Now we can compare this forecast with ses() forecast.

The ses() function forecast was 98816.41 for the point estimate and our ses2() function (using the alpha and level values from the ses()) returned 98816.45. So essentially the two functions resulted in the same output.

HA 7.3

Modify your function from the previous exercise to return the sum of squared errors rather than the forecast of the next observation. Then use the optim() function to find the optimal values of α and ℓ0. Do you get the same values as the ses() function?

First we will adapt the function from 7.2 to return the sum of square errors. For the optim function, you have to specify using the par argument the initial values for the parameters that you want to optimize. Because of this, rather than taking alph and lev as their own arguments, they will get combined into one input as a vector.

# SSE = sum of (yt - yhat(t-1))^2

sse_fun <- function(par, y) {
  alph <- par[1]
  lev <- par[2]
  
  y.hat <- lev # declare first term of yhat
  sse <- 0
  
  for (i in 1:(length(y))){
    err <- y[i] - y.hat # the current error is the correct value - predicted
    err.2 <- err^2 # square it
    sse <- sse + err.2 # add it up
    
    y.hat <- alph*y[i] + (1-alph)*y.hat # next prediction
  }
  return(sse)
}

Next we will run the optim function to minimize the sums of squares. We chose alpha is 0.8 to start to try to put more emphasis on the more recent past and mean(pigs) data as the level to start with based on there being no strong trend in the data.
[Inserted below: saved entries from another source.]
-- ==== Sys2Proof/Tests/Slice0.lean ====
section
/-! SUPPORT. The author's tests. Expected values come from spec/30_encoding.md and the vectors W, V-CK, V-RX, V-TX,
V-ERR, V-RST of spec/95_test_vectors.md. The second part shows, for every statement with hypotheses, a state and
operands that meet them. -/

namespace Sys2Proof.Tests

open Sys2Proof Sys2Proof.Machine

/-! ## Helpers -/

/-- Bytes from numbers. -/
def bytes (ns : List Nat) : List Byte := ns.map (BitVec.ofNat 8)

/-- After reset, with bytes unread. -/
def fed (ns : List Nat) : State := { State.reset with rx := bytes ns }

/-- A header pending, with bytes unread. -/
def pending (t s l : Byte) (ns : List Nat) : State :=
  { fed ns with hdrPending := true, hdrTarget := t, hdrSender := s, hdrLength := l }

/-- After reset, with the operands of a checksum or an encoding written. -/
def operands (t s c : Byte) (ns : List Nat) : State :=
  { State.reset with
    argT := t, argS := s, argC := c, argL := BitVec.ofNat 8 ns.length, obuf := bufFill Buffer.reset 0 (bytes ns) }

/-- After reset, with moves to come. -/
def scripted (as : List Action) : State := { State.reset with script := as }

/-- An RX_SOURCE of a capacity and a policy. -/
def bounded (cap : Nat) (o : Config.Overflow) (s : State) : State :=
  { s with params := { s.params with rxCap := some cap, rxOverflow := o } }

/-- The literal order of checks of HDR_STEP. -/
def availFirst (s : State) : State := { s with params := { s.params with hdrAvailFirst := true } }

/-- What is seen of a next state. -/
def seen {α : Type} (o : Host.Outcome State Fault Refusal) (f : State → α) : Option α :=
  match o with
  | .next s => some (f s)
  | .fault _ => none
  | .refused _ => none

/-- The bytes of the frame of W3. -/
def w3 : List Nat := [1, 1, 2, 1, 1, 4, 0xF7, 4]

/-- Its delivery. -/
def w3Event : Event := .deliver 0x01#8 0x02#8 0x01#8 [0x04#8]

/-! ## WellFormed: one ill-formed term for each check -/

theorem test_command_code_is_no_reserved_code : (Instr.reservedCmd 0x03#8).wellFormed = false := by decide

theorem test_reserved_codes_at_their_bounds :
    (Instr.reservedCmd 0x00#8).wellFormed = true ∧ (Instr.reservedCmd 0x06#8).wellFormed = false ∧
      (Instr.reservedCmd 0x07#8).wellFormed = true ∧ (Instr.reservedCmd 0xFF#8).wellFormed = true := by decide

theorem test_target_33_refused : (Instr.frameHeader 0x21#8 0x02#8 0x01#8).wellFormed = false := by decide

theorem test_sender_33_refused : (Instr.frameHeader 0x02#8 0x21#8 0x01#8).wellFormed = false := by decide

theorem test_addresses_32_accepted : (Instr.frameHeader 0x20#8 0x20#8 0xFF#8).wellFormed = true := by decide
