-- ==== Sys2Proof/Machine/IntMatrix.lean ====
section
/-! DEFINITION. Integer matrices (spec rules R12, R81, R83 to R85): entries, product, determinant,
adjugate, modular inverse. All arithmetic is over the mathematical integers (R91). -/

namespace Sys2Proof.Machine

/-- The stored entry `e[a][b]` (log entry 12). -/
def entry (A : Mat) (a b : Nat) : Word := ((A.e[a]?).getD [])[b]?.getD 0#64

/-- The entry as the integer it stands for (R13). -/
def entryInt (A : Mat) (a b : Nat) : Int := sext64 (entry A a b)

/-- The `r` by `c` matrix with the entries `f a b` (R7). -/
def buildMatrix (r c : Nat) (f : Nat → Nat → Word) : Mat where
  rows := r
  cols := c
  e := (List.range r).map fun a => (List.range c).map fun b => f a b

/-- `f 0 + ... + f (n-1)` over the integers. -/
def sumTo : Nat → (Nat → Int) → Int
  | 0, _ => 0
  | n + 1, f => sumTo n f + f n

/-- The exact entry `P[a][b]` of the product (R81). -/
def productEntry (A B : Mat) (a b : Nat) : Int :=
  sumTo A.cols fun t => entryInt A a t * entryInt B t b

/-- Every entry of the `r` by `c` array satisfies the test. -/
def allEntries (r c : Nat) (p : Nat → Nat → Bool) : Bool :=
  (List.range r).all fun a => (List.range c).all fun b => p a b

/-- `+1` for an even exponent and `-1` for an odd one. -/
def altSign (n : Nat) : Int := if n % 2 = 0 then 1 else -1

/-- The index in the full array of index `i` of the array with row (or column) `r` removed. -/
def skipIndex (r i : Nat) : Nat := if i < r then i else i + 1

/-- The array with row `r` and column `c` removed (R84). -/
def removeRowCol (A : Nat → Nat → Int) (r c : Nat) : Nat → Nat → Int :=
  fun i k => A (skipIndex r i) (skipIndex c k)

/-- `det` of an `n` by `n` integer array (R83), by expansion along row 0: 1 for the 0 by 0 array (D30).
That this is R83's signed sum over all permutations is the obligation `DetIsThePermutationSum`. -/
def det : (n : Nat) → (Nat → Nat → Int) → Int
  | 0, _ => 1
  | n + 1, A => sumTo (n + 1) fun k => altSign k * A 0 k * det n (removeRowCol A 0 k)

/-- `adj(A)[a][b]` of an `n` by `n` integer array (R84): note the swap of `a` and `b`. -/
def adj (n : Nat) (A : Nat → Nat → Int) (a b : Nat) : Int :=
  altSign (a + b) * det (n - 1) (removeRowCol A b a)

/-- The extended Euclidean algorithm on the remainders `r0`, `r1` with the coefficients `t0`, `t1`; `fuel`
bounds the number of divisions. The answer is the coefficient of the last non-zero remainder. -/
def euclidCoeff : (fuel : Nat) → (r0 r1 t0 t1 : Int) → Int
  | 0, _, _, t0, _ => t0
  | fuel + 1, r0, r1, t0, t1 =>
    if r1 = 0 then t0 else euclidCoeff fuel r1 (r0 % r1) t1 (t0 - r0 / r1 * t1)

/-- `inv_mod(d, n)` (R85), by the extended Euclidean algorithm (log entry 9). -/
def invMod (d n : Int) : Int := euclidCoeff (d.toNat + 2) n d 0 1 % n

/-- `det(M.e) mod N` (R83, R87). -/
def detMod (A : Mat) (n : Int) : Int := det A.rows (entryInt A) % n

end Sys2Proof.Machine
end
find_opt <- optim(par = c(0.8, mean(pigs)), y = pigs, fn=sse_fun)
find_opt

## $par
## [1] 2.971474e-01 7.727386e+04
## 
## $value
## [1] 19765613340
## 
## $counts
## function gradient 
##      145       NA 
## 
## $convergence
## [1] 0
## 
## $message
## NULL

The convergence is 0, indicating successful completion. The outputs are alpha = 0.2971474 and level = 77,273.86.

Last we will compare the values to those from the ses() function.

From the ses() function alpha = 0.2971 and level = 77260.0561. These values are very close to the optimized sse_fun() that we wrote.